Сам военный городок, однако, мало отличался от десятков таких же военных городков, разбросанных по всей Индии: древняя крепость, пыльный, выжженный солнцем плац-парад, казармы и конюшни, маленький базар, несколько европейских лавок и офицерские бунгало, стоящие в тенистых дворах, где длиннохвостые попугаи, голуби и вороны вили гнезда в кронах деревьев, а маленькие полосатые белки шмыгали среди корней.
Жизнь здесь текла в согласии со знакомым распорядком: подъем, конюшни, стрелковая подготовка и служебные часы. Но в плане светского общения Аш сделал приятное открытие – присутствие старой знакомой по пешаварским дням, не кого иного, как миссис Виккари, чьего мужа недавно перевели в Гуджарат. Удовольствие от встречи было взаимным, и вскоре бунгало Эдит Виккари стало для Аша вторым домом, ибо она по-прежнему оставалась заинтересованным и сочувственным слушателем. В последний раз Аш виделся с ней еще до отступничества Белинды и своего побега из полка за границу в Афганистан, и у него было что рассказать ей.
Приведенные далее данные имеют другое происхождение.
-- ==== Sys2Proof/Config.lean ====
section
/-! DEFINITION. What one implementation fixes and the manual does not give: free values and functions
without a body (nothing in Lean can evaluate them), each named in the assumption log. -/

namespace Sys2Proof.Config

/-- A fresh value the manual leaves open; `State.free` counts the draws (log 4). -/
opaque freeWord : Nat → W64

/-- HUB_MODULE_SERIAL.SERIAL: fused, different on every module (01_organisation, HUB_MODULE_SERIAL; log 5). -/
opaque serial : W64

/-- Set index of a line in a directory slice: the manual gives 16 ways but no index function (R248, R252; log 6). -/
opaque dirSet : Nat → Nat
/-- Set index of a line in an L3 slice (08_caches_coherence, table of caches; log 6). -/
opaque l3Set : Nat → Nat
/-- Set index of a line in a scalar cluster L2 (08_caches_coherence, table of caches; log 6). -/
opaque clusterSet : Nat → Nat
/-- Set index of a line in a core L1 data cache (08_caches_coherence, table of caches; log 6). -/
opaque coreSet : Nat → Nat
/-- Set index of a die TLB entry, from its size as a power of two and its page: the manual gives 1,024 sets and no index
function (table before R274; log 6). -/
opaque tlbSet : Nat → Nat → Nat

/-- Special functions of the lane units inside the error bound of R153, before the bound that can be
computed is applied (log 7). -/
opaque sfRcp : W32 → W32
/-- See `sfRcp`. -/
opaque sfRsqrt : W32 → W32
/-- See `sfRcp`. -/
opaque sfSqrt : W32 → W32
/-- See `sfRcp`. -/
opaque sfExp2 : W32 → W32
/-- See `sfRcp`. -/
opaque sfLog2 : W32 → W32
/-- See `sfRcp`. -/
opaque sfSin : W32 → W32
/-- See `sfRcp`. -/
opaque sfCos : W32 → W32
/-- See `sfRcp`. -/
opaque sfTanh : W32 → W32

/-- Result of an integer shift whose count is 32 or more: R522 names the operation and no result (log 8). -/
opaque shiftOver : Nat → W32 → W32 → W32

/-- SHA-512 of a byte string, as R463, R466 and R471 use it (log 9). -/
opaque sha512 : List Byte → Line
/-- The signatures that end an attestation report (R472; log 9). -/
opaque reportSignature : List Byte → List Byte
/-- The identity public keys of the module (R470, R472; log 9). -/
opaque identityKeys : List Byte
/-- The identity certificates in configuration flash (16_startup, R470; log 9). -/
opaque identityCerts : List Byte
/-- LZ4 block compression of 64 KiB, and its inverse (R322; log 9). -/
opaque lz4 : List Byte → List Byte
/-- AES-256-GCM sealing under the key of a context with the salt and key epoch; IV and additional data, then the
plain text (R322, R323; log 9). -/
opaque aesSeal : Nat → Nat → List Byte → List Byte → List Byte
/-- A transport payload sealed for a SECURE peer (R377; log 9): fabric secret, HKDF information string, IV, header,
payload. -/
opaque kftSeal : W64 → List Byte → List Byte → List Byte → List Byte → List Byte
/-- Where in a landing zone a packet of collective data lands: the manual gives the zone and no place in it (R393;
log 21). Arguments: set, step, member, backup, offset. -/
opaque landPlace : Nat → Nat → Nat → Bool → Nat → Nat
/-- Whether a byte that a drain stopped by a context reset was to write has been written: the manual says that part of
its output is (R133; log 23). Arguments: draw, address. -/
opaque drainPart : Nat → Nat → Bool
/-- Whether a matrix instruction still reads the old value of a byte that was written while it was queued: the manual says
that it reads the old value or the new one (R122; log 16). Arguments: draw, address. -/
opaque mxOld : Nat → Nat → Bool
/-- Frames that the input buffer of a Ridge module holds for a class and hop: the manual gives no size (R410; log 24).
Arguments: die, local module, class, hop. -/
opaque ridgeBuffer : Nat → Nat → Nat → Nat → Nat
/-- Bytes of the configuration flash below its middle that are left to image copy A beside the 64 KiB of the identity
certificates: the manual gives the flash no capacity (16_startup, JESD216; log 25). -/
opaque flashRoom : Nat
/-- Fused hash of a vendor key slot, of all four enrolled at manufacture (R463, R465; log 25). -/
opaque vendorHash : Nat → List Byte
/-- Digest of the mask ROM of the security processor (R471; log 9). -/
opaque bootRom : List Byte
/-- Identity block of the partner die at a guest site, read through its sideband (R457, R471; log 31). -/
opaque partnerBlock : Nat → List Byte
/-- Do an Ed25519 and an ML-DSA-65 signature of a digest verify (R463, R466; log 9)? Arguments: the signer record, the
digest. -/
opaque recordSigned : List Byte → Line → Bool
/-- Flash block of a physical page: the geometry of a flash channel is not given (R308, R310; log 18). -/
opaque flashBlock : Nat → Nat
/-- Flash channel of a physical page (R308; log 18). -/
opaque flashChannel : Nat → Nat
/-- The fabric secret that boot unwraps from a FABRIC_SECRET section, or none (R468; log 9). -/
opaque fabricSecret : List Byte → Option W64

/-- Watts that an activity-estimator reading or a power step costs on a die class (15_power, R443, R450;
weights are in the configuration image; log 10), in quarter watts: less than 2^15, as the cost of one step of one die. -/
opaque stepCost : Nat → BitVec 15

end Sys2Proof.Config
end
Что касается работы, тут у Аша возникли трудности в части владения местным наречием. Когда-то давным-давно он научился гуджарати от одного из участников отцовской экспедиции, но с тех пор все забыл, а потому ему пришлось начинать с нуля и, как любому новичку, усиленно заниматься, чтобы овладеть языком. Возможно, то, что в раннем детстве он говорил на нем, помогло Ашу сделать большие успехи, чем он сделал бы в ином случае, – безусловно, товарищи-офицеры, не знавшие его истории (хотя прозвище «Панди» последовало за ним в Ахмадабад), были поражены скоростью, с какой он изучил гуджарати. Впрочем, полковник Помфрет, тридцать лет назад встречавшийся с профессором Хилари Пелам-Мартином, а впоследствии прочитавший по меньшей мере один том из монументального труда профессора «Языки и диалекты Индийского субконтинента», не видел ничего странного в том, что его сын унаследовал лингвистические способности. Полковнику оставалось лишь надеяться, что молодой человек не унаследовал в придачу оригинальных взглядов своего родителя.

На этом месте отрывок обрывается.